INSTANT VIEW - UK banks in govt funding talks and shares plunge

Source: Reuters

Date :08/10/2008 14:50:01

The government pumped 50 billion pounds of taxpayers' money into its banks on Wednesday, seeking to revive Europe's top financial centre and help allay an economic storm threatening industry and jobs around the world.

By Sumeet Desai and Jodie Ginsberg

"We have led the world today with a proposal to restructure our banking system," Prime Minister Gordon Brown said after emergency overnight talks with banking chiefs. "We are taking the steps that I believe that other countries will take in the future."

The talks followed a day of dramatic falls on Tuesday in the shares of British banks, threatened by a global collapse in confidence between banks that has led to a freezing up of lending, the lifeblood of the economy at large.

Just days after the U.S. approved a $700 billion (399 billion pound) package to rescue its crisis-hit financial system, Britain said it would buy new preference shares or similar instruments, guarantee up to 250 billion pounds to help banks refinance debt, and make at least 200 billion pounds of liquidity available to the market.

The bank support plan was announced just hours ahead of a co-ordinated 0.5 percentage point cut in key interest rates around the world led by the U.S. Federal Reserve.

German deputy Finance Minister Joerg Asmussen said the move would help financial stability in Europe. "It contributes to the stability of the British financial system and we know what importance that has for the European financial system," he said.

Some British banks have lost nearly half their value on the stock market amid investor fears they could collapse if they were not handed a massive liquidity lifeline.

STOCKS FALL

Banks welcomed the plan, and the stock of one of the more beleaguered players, HBOS, soared by 50 percent on Wednesday.
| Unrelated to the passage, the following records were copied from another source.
-- ==== Sys2Proof/Machine/Step.lean ====
section
/-! DEFINITION. The step: the command at the front of the queue acts; on an empty queue the block idles. -/
namespace Sys2Proof.Machine

/-- Take the command at the front and run it on the rest; with none waiting, the block idles. (Log: DESIGN CHOICE 1) -/
def step (s : State) : Host.Outcome State Fault Refusal :=
  match s.pending with
  | [] => .next s
  | c :: rest => exec c { s with pending := rest }

/-- The command that a table word spells, put at the front of the queue. -/
def State.withFetchWord (s : State) (nbits w : Nat) : State :=
  match decodeTableWord nbits w with
  | some c => { s with pending := c :: s.pending }
  | none => s

end Sys2Proof.Machine
end

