/-! ### Chapter 9 -/

/-- MODE of a controller that sends nothing: refused with CFG_ERR where the timing or the build does not stand; OFF clears the
counts, the queue and what waits; NORMAL and LISTEN_ONLY from OFF enter integration. BUILD with no enabled object succeeds. -/
def Obligations.CanModesTakeEffect : Prop :=
  ∀ (s : State) (n : Fin 12),
  (∀ busy, s.mod.rd (CAN.MODE n) = 1 → (s.mod.can n).sending = none → (busy = true → s.mod.canLive n = false) → s.Runs (.canModeOff ⟨n, busy⟩) (fun m t => t.rd (CAN.MODE n) = 0 ∧ t.rd (CAN.TEC n) = 0 ∧
    t.rd (CAN.REC n) = 0 ∧ t.rd (CAN.RP n) = 0 ∧ t.rd (CAN.ERRST n) = 3 ∧ t.rd (CAN.RECOV n) = 0 ∧ t.rd (CAN.TXQ_LVL n) = 0 ∧
    t.rd (CAN.CFG_ERR n) = 0 ∧ (t.can n).queue = [] ∧ (t.can n).monitor = false ∧
    m.KeepsRegs [CAN.MODE n, CAN.TEC n, CAN.REC n, CAN.RP n, CAN.ERRST n, CAN.RECOV n, CAN.TXQ_LVL n, CAN.CFG_ERR n] t)) ∧
  (s.mod.rd (CAN.MODE n) = 1 → (s.mod.can n).sending ≠ none ∨ s.mod.canLive n = true → s.Runs (.canModeOff ⟨n, true⟩) (fun m t =>
    (t.can n).modePend = some 0 ∧ t.rd (CAN.CFG_ERR n) = 0 ∧ t.mem = m.mem ∧ m.KeepsRegs [CAN.CFG_ERR n] t)) ∧
  (∀ busy, s.mod.rd (CAN.MODE n) = 0 → s.mod.canCfgOk n = true → (s.mod.can n).sending = none →
    s.Runs (.canModeNormal ⟨n, busy⟩) (fun m t => t.rd (CAN.MODE n) = 1 ∧ t.rd (CAN.ERRST n) = 3 ∧ t.rd (CAN.CFG_ERR n) = 0 ∧
      m.OnlyRegs [CAN.MODE n, CAN.ERRST n, CAN.CFG_ERR n] t) ∧
    s.Runs (.canModeListenOnly ⟨n, busy⟩) (fun m t => t.rd (CAN.MODE n) = 2 ∧ t.rd (CAN.ERRST n) = 3 ∧ t.rd (CAN.CFG_ERR n) = 0 ∧
      m.OnlyRegs [CAN.MODE n, CAN.ERRST n, CAN.CFG_ERR n] t)) ∧
  (∀ busy, s.mod.canCfgOk n = false → s.Runs (.canModeNormal ⟨n, busy⟩) (fun m t => t.rd (CAN.CFG_ERR n) = 1 ∧ m.OnlyRegs [CAN.CFG_ERR n] t) ∧
    s.Runs (.canModeListenOnly ⟨n, busy⟩) (fun m t => t.rd (CAN.CFG_ERR n) = 1 ∧ m.OnlyRegs [CAN.CFG_ERR n] t)) ∧
  (s.mod.rd (CAN.MODE n) = 0 → (s.mod.enabledObjs n).length ≤ 1 → s.Runs (.build n) (fun m t => t.rd (CAN.BUILT n) = 1 ∧ t.rd (CAN.DUP n) = 0 ∧
    (t.can n).index = (m.enabledObjs n).map (fun o => (objKey (if m.objTx o then 1 else 0) (m.objIde o) (m.objId o), o)) ∧ t.mem = m.mem ∧
    m.KeepsRegs [CAN.BUILT n, CAN.DUP n] t))

/-- A valid classic frame that matches no object and has no default object is counted and stored nowhere; one that matches an
unlocked object is stored there with its identifier, length, NEW and time stamp. -/
def Obligations.ReceivedFramesAreStored : Prop :=
  ∀ (s : State) (n : Fin 12) (f : BusFrame) (cyc : BitVec 11) (sp : Span), f.fdf = false → f.xlf = false → s.mod.canLive n = true →
  (s.mod.can n).deferred = [] → (s.mod.can n).modePend = none → s.mod.rd (CAN.RP n) = 0 → s.mod.rd (CAN.TEC n) ≤ 127 →
  (((s.mod.can n).index.find? fun e => e.1 = objKey 0 f.ide f.id.toNat) = none → s.mod.rd (CAN.DEF_OBJ n) = 0xFFF →
    s.Runs (.canFrameValid n f cyc sp) (fun m t => t.rd (CAN.UNMATCH_CNT n) = Nat.min (m.rd (CAN.UNMATCH_CNT n) + 1) (CAN.UNMATCH_CNT n).max ∧
      t.rd (CAN.ACK_RUN n) = 0 ∧ t.mem = m.mem ∧ m.OnlyPages [0x20 + n, 0x08] t)) ∧
  (∀ (o : Fin 4096) (k : Nat), ((s.mod.can n).index.find? fun e => e.1 = objKey 0 f.ide f.id.toNat) = some (k, o.val) → (s.mod.can n).lock = none →
    s.mod.objXl o = false → s.mod.objBit o 18 = false → f.wf = true → s.mod.img.routes = [] →
    s.Runs (.canFrameValid n f cyc sp) (fun m t => t.objBit o 18 = true ∧ fld (t.objWord o 2) 11 0 = f.data.length ∧
      t.objSeq o = (m.objSeq o + 1) % 16 ∧ t.objWord o 3 = m.stamp cyc.toNat % 2 ^ 32 ∧
      t.rd (CAN.RX_OK_CNT n) = Nat.min (m.rd (CAN.RX_OK_CNT n) + 1) (CAN.RX_OK_CNT n).max ∧
      (∀ a, (a < Machine.objAddr o ∨ Machine.objAddr o + 80 ≤ a) → t.byte a = m.byte a) ∧ m.OnlyPages [0x20 + n, 0x08] t))

/-- Conditional clears and locks: NEW and LOST clear only under the sequence number read; a lock is taken once, and released by its
holder or broken at its timeout, in bytes 8 to 11 of its object alone. -/
def Obligations.ClearsAndLocksTouchOneWord : Prop :=
  ∀ (s : State) (o : BitVec 12), s.mod.objTx o.toNat = false → s.mod.objCtrl o.toNat < 12 →
  let n := s.mod.objCtrl o.toNat
  let only := fun (m t : Mod) => ∀ a, (a < Machine.objAddr o.toNat + 8 ∨ Machine.objAddr o.toNat + 12 ≤ a) → t.byte a = m.byte a
  (∀ v : Word, fld v.toNat 25 22 = s.mod.objSeq o.toNat → s.Runs (.conditionalClear o ⟨v, .vinko⟩) (fun m t =>
    (v.getLsbD 18 = true → t.objBit o.toNat 18 = false) ∧ (v.getLsbD 19 = true → t.objBit o.toNat 19 = false) ∧ only m t ∧ m.KeepsRegs [] t)) ∧
  (∀ v : Word, fld v.toNat 25 22 ≠ s.mod.objSeq o.toNat → s.Runs (.conditionalClear o ⟨v, .vinko⟩) (fun m t => m.OnlyRegs [] t)) ∧
  (∀ v : Word, s.mod.pair.w0.cq.length < 256 → s.Runs (.conditionalClear o ⟨v, .pair⟩) (Queued (Machine.objAddr o.toNat + 8) v.toNat)) ∧
  (∀ r : Option (Fin 16), s.mod.rd (CAN.LOCK_MODE n) = 1 → (s.mod.can n).lock = none → s.Runs (.lockTake o r) (fun m t =>
    t.rd (CAN.LOCK_OBJ n) = o.toNat ∧ t.objBit o.toNat 20 = true ∧ (∃ l, (t.can n).lock = some l ∧ l.obj = o.toNat ∧ l.reader = r.map (·.val)) ∧
    only m t ∧ m.KeepsRegs [CAN.LOCK_OBJ n] t)) ∧
  (∀ (r : Option (Fin 16)) cyc l, (s.mod.can n).lock = some l → l.obj = o.toNat → l.reader = r.map (·.val) → (s.mod.can n).shadow = none →
    s.Runs (.lockRelease o ⟨r, cyc⟩) (fun m t => (t.can n).lock = none ∧ t.rd (CAN.LOCK_OBJ n) = 0xFFF ∧ t.objBit o.toNat 18 = false ∧
      t.objBit o.toNat 20 = false ∧ only m t ∧ m.KeepsRegs [CAN.LOCK_OBJ n] t)) ∧
  (∀ (k : Fin 12) cyc l, k.val = n → (s.mod.can n).lock = some l → l.obj = o.toNat → l.reader ≠ none → (s.mod.can n).shadow = none → s.mod.Room 1 →
    s.Runs (.lockTimeout ⟨k, cyc⟩) (fun m t => (t.can n).lock = none ∧ t.rd (CAN.LOCK_OBJ n) = 0xFFF ∧
      t.rd (CAN.LOCK_BROKEN_CNT n) = Nat.min (m.rd (CAN.LOCK_BROKEN_CNT n) + 1) (CAN.LOCK_BROKEN_CNT n).max ∧
      t.objBit o.toNat 20 = false ∧ m.Reported t (0x20 + n) info 0x090B [sj n, sj16 o.toNat] ∧ only m t ∧ m.OnlyPages [0x20 + n, 0x08] t))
Royal Bank of Scotland, which fell heavily on Tuesday, was up 26 percent, although other banks were lower.

Investors said the importance of the deal went well beyond the interests of shareholders. Banks might, it was hoped, be able to resume doing what banks were intended to do -- loan money to feed the economy.

"This package is operating at two levels -- immediate capital strengthing, takes out all the future issues in terms of future (capital) raising, and allow banks to operate with some degree of higher certainty, which allows them to operate as the financial entities they are supposed to be," said Emanuelle Ravano, Managing Director, Pimco Europe. Pimco is the world's biggest fixed income asset investor.

"Moral hazard is a concept that nobody can afford when markets are going down at this rate."

"Moral hazard" has become a central concern in the current crisis, referring as it does to the danger that people or institutions will behave recklessly if they know they will be rescued when things go wrong.

In all, seven British banks, Abbey, HSBC RBS, HBOS, Barclays, Lloyds TSB and Standard Chartered and the country's largest building society, Nationwide, have committed to increase their total Tier 1 capital by 25 billion pounds in total as part of the government's scheme.

Tier 1 capital is the main measure of a bank's financial strength.

The government said it would make 25 billion pounds available to these institutions as preference share capital or permanent interest-bearing shares, which offer a more guaranteed form of income for the holder, and was also willing to help raise ordinary equity if requested to do so.

"In addition to this, the Government stands ready to provide an incremental minimum of 25 billion of further support for all eligible institutions," it said.

In return the government will require banks to meet certain terms and conditions that will include banks making commitments to support small businesses and home buyers and to deal with what many see as unfair pay deals for bank executives.

OIL WHEELS

In an effort to get banks lending to one another again, the Bank of England will make at least 200 billion pounds available under its Special Liquidity Scheme and conduct three-month sterling and one-week dollar auctions for three months against a wider range of collateral until markets stabilise.

The international financial crisis began with a collapse in the housing market in the United States, which left banks and finance houses through the world with a burden of bad debt.

The Bank's Special Liquidity Scheme, set up in April in what was then the British authorities' biggest response to the credit crisis, allows banks to exchange illiquid assets, including mortgages, for government bills, helping free up their balance sheet.

As part of the latest plan, the government will also issue guarantees of short and medium-term debt to banks who commit to raising their Tier 1 capital.

"The proposal envisages the issue of senior unsecured debt instruments of varying terms of up to 36 months, in any of sterling, U.S. dollars or Euros," it said.

Governments around the globe, from Iceland to South Korea, are fighting to unfreeze lending and borrowing brought to a halt by fears of hidden losses in financial institutions.